Question: Take the z=axis as vertical and the x-y plane as horizontal. A particle ‘A’ is projected with veloci...

Question

Take the z=axis as vertical and the x-y plane as horizontal. A particle ‘A’ is projected with velocity $4\sqrt 2 m{s^{ - 1}}$ making an angle $45^\circ$ to the horizontal. Particle B is projected at $5m{s^{ - 1}}$ an angle $\theta = {\tan ^{ - 1}}\left( {\dfrac{1}{3}} \right)$ to y axis in y-z plane then velocity of B wrt A.
A) Has its initial magnitude $5m{s^{ - 1}}$ .
B) Magnitude will change with time.
C) Lies in the xy plane.
D) Will initially make an angle $\left( {\theta + \dfrac{\pi }{2}} \right)$ .

Answer 1

Solution

The x,y and z are the three directions which are mutually perpendicular to each other, the particle A is in plane x-z and the particle B is in the plane y-z. The relative velocity is the difference between the velocities of the two bodies.

Formula used:
The relative velocity of the two particles is given by,
$\Rightarrow {v_B} - {v_A}$
Where the velocity of particle B is ${v_B}$ and the velocity of particle A is ${v_A}$ .

Complete step by step solution:
In this problem it is given that a particle ‘A’ is projected with velocity $4\sqrt 2 m{s^{ - 1}}$ making an angle $45^\circ$ to the horizontal. Particle B is projected at $5m{s^{ - 1}}$ an angle $\theta = {\tan ^{ - 1}}\left( {\dfrac{1}{3}} \right)$ to y axis in y-z plane then we need to find the velocity of B wrt A.
According to the condition the figure will be.

The velocity of particle A is ${v_A} = 4\hat i + 4\hat k$ and the velocity of particle B is equal to ${v_B} = 3\hat j + 4\hat k$ .
The relative velocity of the particle B with respect to particle A is equal to,
$\Rightarrow {v_B} - {v_A} = \left( {3\hat j + 4\hat k} \right) - \left( {4\hat i + 4\hat k} \right)$
$\Rightarrow {v_B} - {v_A} = 3\hat j + 4\hat k - 4\hat i - 4\hat k$
$\Rightarrow {v_B} - {v_A} = 3\hat j + 4\hat k - 4\hat i - 4\hat k$
$\Rightarrow {v_B} - {v_A} = 3\hat j - 4\hat i$
The magnitude of the velocity is equal to,
$\Rightarrow {v_B} - {v_A} = \sqrt {{3^2} + {4^2}}$
$\Rightarrow {v_B} - {v_A} = \sqrt {9 + 16}$
$\Rightarrow {v_B} - {v_A} = \sqrt {25}$
$\Rightarrow {v_B} - {v_A} = 5m{s^{ - 1}}$
Which means option A is correct. The magnitude of the acceleration will not change with time and therefore the option B is wrong.
The relative velocity is ${v_B} - {v_A} = 3\hat j - 4\hat i$ which means it is in the x-y plane, the option C is also correct. The angle of the initially equal to,
$\Rightarrow \theta = {\tan ^{ - 1}}\left( { - \dfrac{4}{3}} \right)$
As the angle is negative and therefore we add $\dfrac{\pi }{2}$ so the angle becomes $\theta + \dfrac{\pi }{2}$ , so the option D is correct.
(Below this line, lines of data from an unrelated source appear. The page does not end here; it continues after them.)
-- ==== Sys2Proof/Machine/Levels.lean ====
section
/-!
DEFINITION. SPAWN (R37 to R39, R237) and CANCEL (R30, R31, R238).
-/
namespace Sys2Proof.Machine

/-- Serve one request of SPAWN: its own quadrant first, then the lowest that qualifies (R37). -/
def State.spawn (s : State) (gs n : Nat) (pc : Dword) : Option State :=
  match s.myUnit with
  | none => none
  | some u =>
    let core := tidCore s.cur
    let q0 := tidQuad s.cur
    let try' (q : Nat) : Option (Nat × List Nat) :=
      (s.spawnSlots core q n u.res.gregs u.res.vregs).map fun k => (q, k)
    match (List.range 32).find? fun g => (u.group g).isNone with
    | none => none
    | some gnum =>
      match (q0 :: List.range 4).findSome? try' with
      | none => none
      | some (q, slots) =>
        let regs := (List.range 8).map fun i => s.gReg (gs + i)
        let init : Nat → Thread := fun lane =>
          { pc
            g := Tbl.put {} ((List.range 8).zip regs |>.foldl (fun t e => Tbl.put {} t e.1 e.2) []) 8
                  { val := BitVec.ofNat 32 lane } }
        -- a spawned group holds no accumulator tile (R294)
        some (s.addGroup s.me.unit gnum q slots 0 init)

def spawnBody (w : Fields) : M Flow := do
  unsupportedInTx
  let pc := targetB (← get).me.pc w.ext
  checkTarget pc
  let s ← get
  match s.spawn w.a.gNum (w.sub.toNat + 1) pc with
  | some s' => set s'; writeP w.d true
  | none => writeP w.d false
  return .seq
def execSpawn (w : Fields) (s : State) : Out := runInstr (.spawn w) w (spawnBody w) s

/-! ### CANCEL -/

/-- Identifier a record gives a level: 2 graph, 3 phase, 4 job. -/
def LaunchRec.ident (r : LaunchRec) (lvl : Nat) : Nat :=
  match lvl with
  | 2 => r.graph
  | 3 => r.phase
  | _ => r.job

/-- Write zero to a counter word that a record names: no completion that is still to be counted in it is counted
(R31). -/
def State.clearCounter (s : State) (part asid cid : Nat) (va : Dword) : State :=
  if va == 0 then s
  else
    let counts (d : Due) : Bool := d.part == part && d.asid == asid && d.va == va && d.val.isNone
    { s with due := s.due.filter fun d => !counts d }.schedStore part asid cid va 0

/-- A launch of a partition that belongs to an instance of a level. -/
def Launch.isIn (l : Launch) (part lvl id : Nat) : Bool := l.part == part && l.r.ident lvl == id

/-- Cancel a member launch of an instance, uncounted, with the counters below the instance's own level (R31). One that has
completed, and still owes its completion accesses, performs them uncounted. -/
def State.cancelMember (s : State) (part lvl serial cid : Nat) (l : Launch) : State :=
  let s := if l.complete then s.modLaunch cid fun x => { x with uncounted := true } else s.cancelLaunch cid false
  -- an instance of the same level that was cancelled before still ends with its own members
  let keeps : Bool := match l.closing with
    | some (old, _) => decide (lvl ≤ old)
    | none => false
  let s := if keeps then s else s.modLaunch cid fun x => { x with closing := some (lvl, serial) }
  (List.range (lvl - 2)).foldl (fun s k => s.clearCounter part l.asid cid (l.r.counter (k + 1))) s

/-- Phase instances that end with an instance of a level: the phase itself, or those of a job (R31, R72). -/
def phasesOf (lvl id : Nat) (members : List (Nat × Launch)) : List Nat :=
  if lvl = 3 then [id] else if lvl = 4 then ((members.map fun e => e.2.r.phase).filter (· != 0)).eraseDups else []

/-- Cancel a graph, phase or job instance: each member is cancelled uncounted, and the counters of the instance and of the
levels within it are written to zero; the enclosing level counts one when the members have performed their completion
accesses (R30, R31). Answers whether one was live. -/
def State.cancelInstance (s : State) (part lvl id : Nat) : Bool × State :=
  let members := s.launches.filter fun e => e.2.isIn part lvl id
  match members.filter fun e => !e.2.complete with
  | [] => (false, s)
  | (cid, l) :: _ =>
    let serial := s.launches.foldl (fun n (e : Nat × Launch) => max n ((e.2.closing.map (·.2)).getD 0)) 0 + 1
    let s := members.foldl (fun s e => s.cancelMember part lvl serial e.1 e.2) s
    let s := s.clearCounter part l.asid cid (l.r.counter (lvl - 1))
    (true, (phasesOf lvl id members).foldl (fun s ph => s.phaseBoundary part ph false) s)

/-- The reduce unit of a launch exists: its collective has not failed and can complete, and its arrival is not counted in
its place (R61, R345, R474). -/
def Launch.hasReduce (l : Launch) : Bool := l.r.coll && l.r.reducePc != 0 && !l.collfail && !l.r.mismatch

/-- Count a cancelled unit that was not placed. A unit of the grid leaves its chunk without a contribution, so that the
collective fails (R345, R474); the reduce unit has none. -/
def State.countAbsent (s : State) (cid linear : Nat) (l : Launch) : State :=
  let s := s.countUnit cid
  if linear < l.r.gridUnits then s.collFail cid else s

/-- Cancel the unit of a launch with a linear index, wherever it stands (R30, R76). Answers whether it was live. -/
def State.cancelLinear (s : State) (part cid linear : Nat) : Bool × State :=
  match s.launches.find? cid with
  | none => (false, s)
  | some l =>
    let here (x : UnitRec) : Bool := x.cid == cid && x.linear == linear
    if l.part ≠ part ∨ l.complete ∨ l.r.total ≤ linear ∨ (linear = l.r.gridUnits ∧ !l.hasReduce) then (false, s)
    else match List.find? (fun (e : Nat × UnitRec) => here e.2 && !e.2.groups.isEmpty) s.units with
    | some (u, _) => (true, s.cancelUnit u)
    | none =>
      match s.saved.find? fun x => here x.unit with
      | some x => (true, ({ s with saved := s.saved.filter fun x => !here x.unit }.atLeastMs 163 x.ms).countAbsent cid linear l)
      | none =>
        if s.cores.any fun c => c.2.queue.any fun q => q.cid == cid && q.linear == linear then
          let drop (c : CoreRec) : CoreRec := { c with queue := c.queue.filter fun q => !(q.cid == cid && q.linear == linear) }
          (true, { s with cores := s.cores.mapVals drop }.countAbsent cid linear l)
        else if l.dealt ≤ linear && !l.skip.contains linear then
          (true, (s.modLaunch cid fun l => { l with skip := l.skip ++ [linear] }).countAbsent cid linear l)
        else (false, s)

def cancelBody (w : Fields) : M Flow := do
  let s ← get
  let th := s.me
  let lvl := w.sub.toNat
  if isService s.cur then
    if th.level = 0 then trap cPRIVILEGE 0
    unsupportedInTx
    let v ← consume 2 (← readPair w.a)
    let (ok, s) :=
      match lvl with
      | 0 => s.cancelLinear th.part (v % 65536) (v / 65536)
      | 1 =>
        match s.launches.find? (v % 65536) with
        | some l => if 65536 ≤ v ∨ l.part ≠ th.part ∨ l.complete then (false, s) else (true, s.cancelLaunch v)
        | none => (false, s)
      | _ => if 2 ^ 32 ≤ v ∨ v = 0 then (false, s) else s.cancelInstance th.part lvl v
    set s
    writeG w.d (if ok then 0 else 1) false
    return .seq
  else
    unsupportedInTx
    match s.launches.find? th.cid with
    | none => return .seq
    | some l =>
      match lvl with
      | 0 => upd fun s => s.cancelUnit th.unit; return .done
      | 1 => upd fun s => s.cancelLaunch th.cid; return .done
      | _ =>
        if l.r.ident lvl = 0 then return .seq
        let (_, s) := s.cancelInstance th.part lvl (l.r.ident lvl)
        set s
        return .done
def execCancel (w : Fields) (s : State) : Out := runInstr (.cancel w) w (cancelBody w) s

end Sys2Proof.Machine
end

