-- ==== Sys2Proof/Machine/Image.lean ====
section
/-!
DEFINITION. Context images: the thread image (R327), its checks (R329, R425, R428), and the unit image.
-/
namespace Sys2Proof.Machine

/-- Wait codes of a thread image: the rows of R33 counted from Scoreboard = 1 to Sleep = 8. -/
def Wait.code : Wait → Nat
  | .tile _ => 1
  | .tset _ => 1
  | .engine => 1
  | .remote _ => 1
  | .line _ => 1
  | .commit => 1
  | .fence => 1
  | .barrier _ => 2
  | .counter => 3
  | .call _ _ => 3
  | .ring => 3
  | .signed _ => 4
  | .token => 5
  | .page _ => 6
  | .logFull => 6
  | .pool => 6
  | .moving => 6
  | .flash _ => 7
  | .sleep _ => 8
  | _ => 0

/-- The wait argument: remaining SLEEP clocks, call tag, or zero (R327). -/
def Wait.arg (now : Nat) : Wait → Nat
  | .sleep till => till - now
  | .call tag _ => tag
  | _ => 0

/-- Sectors of a number of n sectors, lowest first, without side words. -/
def sectorsOfNat (n x : Nat) : List SectorLit :=
  (List.range n).map fun i => { data := BitVec.ofNat 256 (x / 2 ^ (256 * i)), side := 0, poison := false }
/-- Mark sectors poisoned by a test on their index. -/
def poisonWhere (f : Nat → Bool) (l : List SectorLit) : List SectorLit :=
  (List.range l.length).zip l |>.map fun e => { e.2 with poison := e.2.poison || f e.1 }

/-- A thread as its image records it. -/
structure ImageHead where
  pc : Nat
  level : Nat
  wait : Nat
  arg : Nat
  passed : Bool
  deriving DecidableEq, Repr

/-- The 2,048 bytes of a thread image (R327): 64 sectors. -/
def threadImage (h : ImageHead) (th : Thread) : List SectorLit :=
  let bit (b : Bool) (n : Nat) : Nat := if b then 2 ^ n else 0
  let gs := (List.range 128).map fun i => Tbl.get {} th.g i
  let vs := (List.range 32).map fun i => Tbl.get {} th.v i
  let hs := (List.range 4).map fun i => Tbl.get {} th.h i
  let mask (ps : List Bool) : Nat := ((List.range ps.length).zip ps).foldl (fun m e => m + bit e.2 e.1) 0
  let tags := ((List.range 32).zip vs).foldl (fun m e => m + e.2.tag.toNat * 2 ^ (4 * e.1)) 0
  let head := packBytes
    ([(8, h.pc), (1, h.level), (1, h.wait), (2, th.rnd.toNat), (4, th.txStatus), (8, h.arg),
      (1, th.p.toNat + bit h.passed 7), (7, 0), (8, th.epc.toNat), (4, th.cause.toNat), (4, 0), (8, th.val.toNat), (8, 0),
      (16, mask (gs.map GReg.poison)), (1, mask (hs.map GReg.poison)), (15, 0)] ++
      hs.map (fun r => (4, r.val.toNat)) ++ [(16, tags)] ++ gs.map fun r => (4, r.val.toNat))
  -- the sectors that hold poisoned registers are poisoned: sector 3 the handler registers, 4 to 19 g0 to g127
  let pois (i : Nat) : Bool :=
    if i = 3 then hs.any GReg.poison
    else decide (4 ≤ i) && ((gs.drop (8 * (i - 4))).take 8).any GReg.poison
  poisonWhere pois (sectorsOfNat 20 head) ++
    vs.map (fun v => { data := v.sec, side := v.side, poison := v.poison }) ++ List.replicate 12 zeroLit

/-- Bytes of an image, as one number. -/
def imageNat (l : List SectorLit) : Nat := l.foldr (fun x acc => x.data.toNat + 2 ^ 256 * acc) 0
/-- n bytes at an offset of an image. -/
def imageBytes (x off n : Nat) : Nat := x / 256 ^ off % 256 ^ n

/-- A byte of the image that R327 leaves unlisted is not zero (R329). -/
def imageReserved (x : Nat) : Bool :=
  imageBytes x 0x19 7 != 0 || imageBytes x 0x2C 4 != 0 || imageBytes x 0x38 8 != 0 || imageBytes x 0x51 15 != 0 ||
    imageBytes x 0x680 384 != 0

/-- EXC_EPC: LINE and SLOT, its other bits reading zero (R48). -/
def pcField (v : Dword) : Dword := v &&& 0x0FFFFFFFFFFFFFC7

/-- A format tag of the image is a reserved code, which no register ever has (R181). -/
def imageTagBad (x : Nat) : Bool :=
  (List.range 32).any fun i => [6, 7, 14, 15].contains (imageBytes x 0x70 16 / 16 ^ i % 16)

/-- A random word, which is never zero (R185, R186). -/
def rndOf (x : Nat) : BitVec 16 := if x % 65536 = 0 then 0xACE1 else BitVec.ofNat 16 x

/-- The user context of an image laid over a thread: registers within its allocation, poison, tags, predicates, the
random word and the exception registers but EXC_EPC (R329). -/
def Thread.fromImage (th : Thread) (l : List SectorLit) : Thread :=
  let x := imageNat l
  let sp (i : Nat) : Bool := (l.getD i zeroLit).poison
  let gReg (i : Nat) : GReg :=
    { val := BitVec.ofNat 32 (imageBytes x (0x80 + 4 * i) 4), poison := x.testBit (8 * 0x40 + i) || sp (4 + i / 8) }
  let hReg (i : Nat) : GReg :=
    { val := BitVec.ofNat 32 (imageBytes x (0x60 + 4 * i) 4), poison := x.testBit (8 * 0x50 + i) || sp 3 }
  let vReg (i : Nat) : VReg :=
    let v := l.getD (20 + i) zeroLit
    { sec := v.data, side := v.side, poison := v.poison, tag := BitVec.ofNat 4 (imageBytes x 0x70 16 / 16 ^ i) }
  { th with
    g := (List.range th.nG).foldl (fun t i => Tbl.put {} t i (gReg i)) []
    v := (List.range th.nV).foldl (fun t i => Tbl.put {} t i (vReg i)) []
    h := (List.range 4).foldl (fun t i => Tbl.put {} t i (hReg i)) []
    p := BitVec.ofNat 7 (imageBytes x 0x18 1)
    rnd := rndOf (imageBytes x 0x0A 2)
    cause := BitVec.ofNat 32 (imageBytes x 0x28 4 % 2 ^ 11)
    val := BitVec.ofNat 64 (imageBytes x 0x30 8) }

/-! ### Unit images -/

/-- Pad a list of sectors to a multiple of 256 bytes. -/
def pad256 (l : List SectorLit) : List SectorLit := l ++ List.replicate ((8 - l.length % 8) % 8) zeroLit

/-- The 16 bytes of a convergence register (R40). -/
def cvImage (r : CvReg) : Nat :=
  r.decl.toNat + 2 ^ 32 * r.signed.toNat + 2 ^ 64 * r.cgn.toNat + 2 ^ 74 * r.op.toNat +
    2 ^ 77 * (if r.declared then 1 else 0)
/-- The 8 bytes of a barrier. -/
def barImage (b : Barrier) : Nat := b.target % 2 ^ 15 + (if b.live then 2 ^ 15 else 0) + 2 ^ 16 * (b.count % 65536) + 2 ^ 32 * (b.gen % 2 ^ 32)

/-- Groups of a unit by ascending core group number. -/
def UnitRec.byCgn (u : UnitRec) : List (Nat × Group) :=
  u.groups.foldl (fun acc e =>
    (acc.filter fun x => decide (x.2.cgn < e.2.cgn)) ++ e :: acc.filter fun x => decide (e.2.cgn < x.2.cgn)) []

/-- Live threads of a unit, ascending by core group number and lane: the order of their images. -/
def SavedUnit.order (x : SavedUnit) : List Tid :=
  x.unit.byCgn.flatMap fun e => e.2.tids.filter fun t => (Tbl.get {} x.threads t).live

/-- Sectors before the first thread image, and sectors of one group's accumulator and latch part. -/
def headSectors : Nat := 8
def groupSectors (g : Group) : Nat := g.acc.length * 1088 + 256

/-- The header of a unit image: launch CID, linear index, RES, and the pair records with their holders. The manual gives
the contents and no layout; this one is the model's. -/
def unitHead (x : SavedUnit) : List SectorLit :=
  let pairs := (x.pairs.map fun p => (4, p.a + 256 * p.b + 65536 * p.holder + 2 ^ 24 * (p.quad + 128)))
  sectorsOfNat headSectors (packBytes ([(8, x.unit.cid), (8, x.unit.linear), (8, x.unit.res.raw.toNat)] ++ pairs))

/-- The image of a saved unit; tile-store sectors are given. -/
def unitImage (x : SavedUnit) (now : Nat) (store : List SectorLit) : List SectorLit :=
  let threads := x.order.flatMap fun t =>
    let th := Tbl.get {} x.threads t
    threadImage { pc := th.pc.toNat, level := th.level, wait := th.wait.code, arg := th.wait.arg now, passed := th.passed } th
  let groups := x.unit.byCgn.flatMap fun e =>
    (e.2.acc.flatMap fun n =>
      let tile := Tbl.get [] x.accs (e.2.quad * 8 + n)
      (List.range 64).flatMap fun r => rowImage tagF32 0 [] true (AccTile.row tile r)) ++
    (match e.2.latch with
      | some (_, l) => (List.range 256).map fun i => Tbl.get zeroLit l i
      | none => List.replicate 256 zeroLit)
  let cvs := sectorsOfNat ((x.cvs.length + 1) / 2) (packBytes (x.cvs.vals.map fun r => (16, cvImage r)))
  let bars := (List.range x.unit.res.bars).map fun i => (8, barImage (x.unit.bars.get {} i))
  let tbl := (List.range 256).map fun h => (4, (x.unit.tile h).toNat)
  unitHead x ++ threads ++ groups ++ pad256 cvs ++ pad256 (sectorsOfNat ((x.unit.res.bars + 3) / 4) (packBytes bars)) ++
    sectorsOfNat 32 (packBytes tbl) ++ store

/-- Bytes of a unit's image. -/
def unitSize (threads : Nat) (cvs : Nat) (u : UnitRec) : Nat :=
  let r256 (n : Nat) : Nat := (n + 255) / 256 * 256
  256 + threads * 2048 + (u.groups.map fun g => groupSectors g.2 * 32).foldl (· + ·) 0 + r256 (16 * cvs) +
    r256 (8 * u.res.bars) + 1024 + u.res.tile4k * 4096

/-- Physical address of a byte of a partition's save area (R326). -/
def State.saveAddr (s : State) (part off : Nat) : Option Nat :=
  let c := (s.part part).ctxSave.toNat
  if c / 2 ^ 40 * 65536 ≤ off then none
  else (s.frameAddr part 0 (c % 2 ^ 36 + off / 65536)).map (· + off % 65536)
/-- Bytes of the save area. -/
def State.saveSize (s : State) (part : Nat) : Nat := (s.part part).ctxSave.toNat / 2 ^ 40 * 65536

/-- Accesses to n bytes of the save area report frames on a channel retired at run time (R415). -/
def State.savedDead (s : State) (part cid off n : Nat) : State :=
  (List.range ((off % 65536 + n + 65535) / 65536)).foldl (fun s i =>
    s.frameDead 163 part cid 0 ((s.part part).ctxSave.toNat % 2 ^ 36 + off / 65536 + i)) s
/-- Write sectors into the save area. -/
def State.saveSectors (s : State) (part cid off : Nat) (l : List SectorLit) : State :=
  let put (m : Mem) (e : Nat × SectorLit) : Mem := match s.saveAddr part (off + 32 * e.1) with
    | some a => m.setSector a e.2
    | none => m
  { s.savedDead part cid off (32 * l.length) with mem := ((List.range l.length).zip l).foldl put s.mem }
/-- Read n sectors of the save area. -/
def State.readSaved (s : State) (part off n : Nat) : List SectorLit :=
  (List.range n).map fun i => match s.saveAddr part (off + 32 * i) with
    | some a => s.mem.sector a
    | none => zeroLit

/-- Offset of a saved thread's image in the save area. -/
def SavedUnit.threadAt (x : SavedUnit) (t : Tid) : Nat :=
  x.offset + 256 + 2048 * ((x.order.takeWhile fun u => u != t).length)

/-- Registers of a saved thread, as an instruction of that thread names them (R48). -/
def Thread.setSaved (th : Thread) (n : Nat) (v : GReg) : Thread :=
  if 124 ≤ n ∧ 1 ≤ th.level then { th with h := Tbl.put {} th.h (n - 124) v } else { th with g := Tbl.put {} th.g n v }

/-- Write bytes of a saved image. -/
def State.saveBytes (s : State) (part off n v : Nat) : State :=
  match s.saveAddr part off with
  | some a => { s with mem := s.mem.writeN a n v }
  | none => s
/-- Clear bits of a byte of a poison map of a saved image; a sector that it alone marks is poisoned no longer (R327). -/
def State.saveClean (s : State) (part map_ bits sector : Nat) : State :=
  match s.saveAddr part map_, s.saveAddr part sector with
  | some a, some b =>
    let old := s.mem.readN a 1
    let new := old - (old &&& bits)
    let m := s.mem.writeN a 1 new
    { s with mem := if old ≠ 0 ∧ new = 0 then m.setPois b false else m }
  | _, _ => s

/-- Write a pair of a saved thread, the handler registers at handler level: in its record and in its image (R324). -/
def State.patchSaved (s : State) (part : Nat) (x : SavedUnit) (t : Tid) (d v : Nat) (done : Thread → Thread) : State :=
  let at_ := x.threadAt t
  let old := Tbl.get {} x.threads t
  let handler := decide (124 ≤ d) && decide (1 ≤ old.level)
  let th := ((done old).setSaved d { val := BitVec.ofNat 32 v }).setSaved (d + 1) { val := BitVec.ofNat 32 (v / 2 ^ 32) }
  let s := s.saveBytes part (at_ + if handler then 0x60 + 4 * (d - 124) else 0x80 + 4 * d) 8 v
  let s := if handler then s.saveClean part (at_ + 0x50) (3 * 2 ^ (d - 124)) (at_ + 0x60)
    else s.saveClean part (at_ + 0x40 + d / 8) (3 * 2 ^ (d % 8)) (at_ + 0x80 + d / 8 * 32)
  let s := (s.saveBytes part at_ 8 th.pc.toNat).saveBytes part (at_ + 9) 1 0
  { s with saved := s.saved.map fun y =>
      if y = x then { x with threads := Tbl.ins x.threads t th, ms := max x.ms (s.msOf s.src) } else y }

end Sys2Proof.Machine
end

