-- ==== Sys2Proof/Machine/Preempt.lean ====
section
/-!
DEFINITION. Pre-emption: the stop milestone, the collector, saving units into the save area and placing them again, time
slices, debug halts, and stalled units (R74 to R78, R326, R327, R420 to R430).
-/
namespace Sys2Proof.Machine

/-! ### The stop (R75, R420 to R422) -/

/-- Order of causes (R420). -/
def stopRank : StopCause → Nat
  | .debug => 0
  | .partctl => 1
  | .suspend => 1
  | .slice => 2

/-- Waits that a stop discards: the instruction issues again when its unit is restored (R421, R422). -/
def Wait.discarded : Wait → Bool
  | .engine => true
  | .remote _ => true
  | .line _ => true
  | .commit => true
  | .ring => true
  | .page _ => true
  | .logFull => true
  | .pool => true
  | .moving => true
  | .flash _ => true
  | _ => false

/-- A sleeping thread whose count stands still: its remaining clocks; and again a time at which they run out (R52, R245). -/
def Thread.freeze (now : Nat) (th : Thread) : Thread :=
  match th.wait with
  | .sleep till => { th with wait := .sleep (till - now) }
  | _ => th
def Thread.thaw (now : Nat) (th : Thread) : Thread :=
  match th.wait with
  | .sleep n => { th with wait := .sleep (now + n) }
  | _ => th

/-- A thread at the stop: a transaction before its commit aborts PREEMPT, a held load is discarded, a sleep counts no
further. -/
def State.stopThread (s : State) (t : Tid) : State :=
  let s := s.abortTx t txPREEMPT
  let s := if (s.thr t).wait.discarded then s.modThr t fun th => { th.wake s.now with reply := none } else s
  let s := s.modThr t (Thread.freeze s.now)
  { s with reqs := s.reqs.map fun e => (e.1, { e.2 with tids := e.2.tids.filter (· != t) }) }

/-- Threads of a unit that live. -/
def State.unitTids (s : State) (u : UnitRec) : List Tid := u.groups.flatMap fun g => s.liveTids g.2

/-- Stop one unit, under the lowest-numbered cause that reaches it. -/
def State.stopUnit (s : State) (uid : Nat) (cause : StopCause) : State :=
  match s.units.find? uid with
  | none => s
  | some u =>
    let c := match u.stopping with
      | some old => if stopRank old ≤ stopRank cause then old else cause
      | none => cause
    let s := if u.stopping.isSome then s else (s.unitTids u).foldl State.stopThread s
    s.modUnit uid fun u => { u with stopping := some c }

/-- Units that a stop reaches. -/
def State.stoppable (s : State) (part : Nat) (cores : BitVec 32) (cause : StopCause) : List Nat :=
  let ctx := part * 2048 + (s.part part).dbgCtx
  s.units.filterMap fun e =>
    if e.2.part == part && cores.getLsbD e.2.core && !e.2.groups.isEmpty && (cause != .debug || e.2.cid == ctx) then some e.1
    else none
The wrong option is option B, so the answer for this problem is option B.

Note: The students are advised to remember the formula of the relative velocity and also the diagram of the velocity of the particle A and particle B should be drawn very carefully as the answer is very dependent on the diagram.